In my dockerfile I ensure that I install the paho client by using the following commands:

RUN apt-get install -y python3-dev 
RUN apt-get install -y libffi-dev 
RUN apt-get install -y libssl-dev
ADD https://bootstrap.pypa.io/get-pip.py /tmp/get-pip.py 
RUN cat /tmp/get-pip.py | python3 
RUN pip install paho-mqtt 
RUN pip install python-etcd

However when I run the python script I get the following error:

ImportError: No module named paho.mqtt.client

The docker installation does not show any error with regards to paho-mqtt installation. It will be great if someone can guide on this.

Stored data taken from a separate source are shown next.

@[simp] theorem State.modBox_pending (s : State) (m : Fin 8) (f : Mailbox → Mailbox) : (s.modBox m f).pending = s.pending := rfl
@[simp] theorem State.modBox_fresh (s : State) (m : Fin 8) (f : Mailbox → Mailbox) : (s.modBox m f).fresh = s.fresh := rfl
@[simp] theorem State.modBox_sys (s : State) (m : Fin 8) (f : Mailbox → Mailbox) : (s.modBox m f).sys = s.sys := rfl
@[simp] theorem State.modBox_ctl (s : State) (m : Fin 8) (f : Mailbox → Mailbox) : (s.modBox m f).ctl = s.ctl := rfl
@[simp] theorem State.modBox_reg (s : State) (m : Fin 8) (f : Mailbox → Mailbox) : (s.modBox m f).reg = s.reg := rfl
@[simp] theorem State.modBox_hm (s : State) (m : Fin 8) (f : Mailbox → Mailbox) : (s.modBox m f).hm = s.hm := rfl
@[simp] theorem State.modBox_et (s : State) (m : Fin 8) (f : Mailbox → Mailbox) : (s.modBox m f).et = s.et := rfl
@[simp] theorem State.modBox_opt (s : State) (m : Fin 8) (f : Mailbox → Mailbox) : (s.modBox m f).opt = s.opt := rfl
@[simp] theorem State.modBox_ls (s : State) (m : Fin 8) (f : Mailbox → Mailbox) : (s.modBox m f).ls = s.ls := rfl
@[simp] theorem State.modBox_xg (s : State) (m : Fin 8) (f : Mailbox → Mailbox) : (s.modBox m f).xg = s.xg := rfl
@[simp] theorem State.modBox_cal (s : State) (m : Fin 8) (f : Mailbox → Mailbox) : (s.modBox m f).cal = s.cal := rfl
@[simp] theorem State.modBox_sns (s : State) (m : Fin 8) (f : Mailbox → Mailbox) : (s.modBox m f).sns = s.sns := rfl
@[simp] theorem State.modBox_cfg (s : State) (m : Fin 8) (f : Mailbox → Mailbox) : (s.modBox m f).cfg = s.cfg := rfl
@[simp] theorem State.modBox_sp (s : State) (m : Fin 8) (f : Mailbox → Mailbox) : (s.modBox m f).sp = s.sp := rfl
@[simp] theorem State.modBox_die (s : State) (m : Fin 8) (f : Mailbox → Mailbox) : (s.modBox m f).die = s.die := rfl
@[simp] theorem State.modBox_ev (s : State) (m : Fin 8) (f : Mailbox → Mailbox) : (s.modBox m f).ev = s.ev := rfl
@[simp] theorem State.modBox_tap (s : State) (m : Fin 8) (f : Mailbox → Mailbox) : (s.modBox m f).tap = s.tap := rfl
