-- ==== Sys2Proof/Tests/Slice0.lean ====
section
/-! SUPPORT. The author's own tests: an ill-formed term for each check of WellFormed, and for every statement with hypotheses one theorem
that shows, clause by clause, operands and a state that meet them all. -/
open Sys2Proof Sys2Proof.Machine Sys2Proof.Safety

namespace Sys2Proof.Tests

set_option Elab.async false

/-- An operating block: out of reset, booted, no hold, controller 0 ACTIVE and 1 STANDBY, every die RUNNING, every site OPTICAL. -/
def up : State :=
  { sys := { pkgReset := false, epoch := true, erg := 2560000, bootStep := 10, bootedAt := some 256, hold := 0, sideOut := true }
    ctl := { c0 := { st := .active, verified := true, version := 1 }, c1 := { st := .standby, verified := true, version := 1 } }
    die := { d := Vector.replicate 23 { st := .running, ungated := true, attach := 1 } }
    opt := { site := Vector.replicate 23 { state := .optical } } }

/-- A request on a mailbox. -/
def rq (m : Fin 8) (target : Nat) (p : Bytes) : Req := ⟨m, false, 1, 0, BitVec.ofNat 16 target, p⟩

/-- The same with LEVEL set. -/
def rqX (m : Fin 8) (target : Nat) (p : Bytes) : Req := ⟨m, false, 1, 1, BitVec.ofNat 16 target, p⟩

/-- A little-endian request field. -/
def f (n v : Nat) : Bytes := toLE n v

/-- The operating block at another time. -/
def at_ (t : Nat) (s : State) : State := { s with sys := { s.sys with erg := t } }

/-- One region set. -/
def setR (r : RegionNo) (g : Region) (s : State) : State := { s with reg := [(r, g)] }

/-- One long operation, in handle 0. -/
def withOp (o : LongOp) (s : State) : State := { s with mbx := { s.mbx with handle := s.mbx.handle.set 0 { op := some o } } }

/-- A long operation that MBX0 started. -/
def op0 (k : OpKind) (st : OpState) : LongOp := { kind := k, starter := some 0, st := st, start := 1000, async := true }

/-- MBX0 with a spill. -/
def spilled (n : Nat) : State := { up with mbx := { box := Vector.replicate 8 { spill := some (zeros n) } } }

/-- The operating block with its dies as given. -/
def dies (d : Die) : State := { up with die := { d := Vector.replicate 23 d } }

/-- A die fuse segment of a site, with a body of ones. -/
def fuseSeg (site : Nat) : Bytes :=
  let head := [1, BitVec.ofNat 8 site, BitVec.ofNat 8 (siteType site), 0] ++ toLE 8 (1000 + site) ++ toLE 2 64 ++ [0, 0]
  let rest := zeros 12 ++ List.replicate 32 1
  head ++ toLE 4 (crc32 (head ++ rest)) ++ rest

/-- The operating block with anchors in the first entries. -/
def anchors (as : List Anchor) : State := { up with et := { anchors := (List.range as.length).zip as } }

@frlan I tried with python 2.7 but now the script does not even seem to execute. Should I attach my entire Dockerfile? – Sid411 Jan 5, 2017 at 11:34 @Sid411 I think mqtt is not being installed properly. Could you verify it from the pip list command? What do you get when you run the python --version command? I can install and import it with no problem in Python 3.6. – Eddie Jan 5, 2017 at 12:01

I think I have found the problem,

You have installed Python3 but for some reason the interpreter defaults to version 2.7 in Linux.

Try using pip3 install paho-mqtt python-etcd instead.

Or if it does not work, you can literally copy and paste the paho folder from your Python2.7 site-packages folder to your Python3 site-packages folder. I have just verified paho-mqtt 1.2 for Python2 is exactly the same as paho-mqtt 1.2 for Python3 using a Meld diff tool. Please note, when you directly copy and paste pip list will not display the package you copied.

site-packages are usually inside your system lib folder. It depends upon how Python is installed. In my case everything is inside $HOME/.pyenv folder.

Remember Python2 has it's own site-packages folder and Python3 has it's own site-packages folder where Python searches for the packages. Sometimes if you are using a Debian based Linux distro please make sure to check inside the dist-packages folder as well to see if you can find the package you are looking for.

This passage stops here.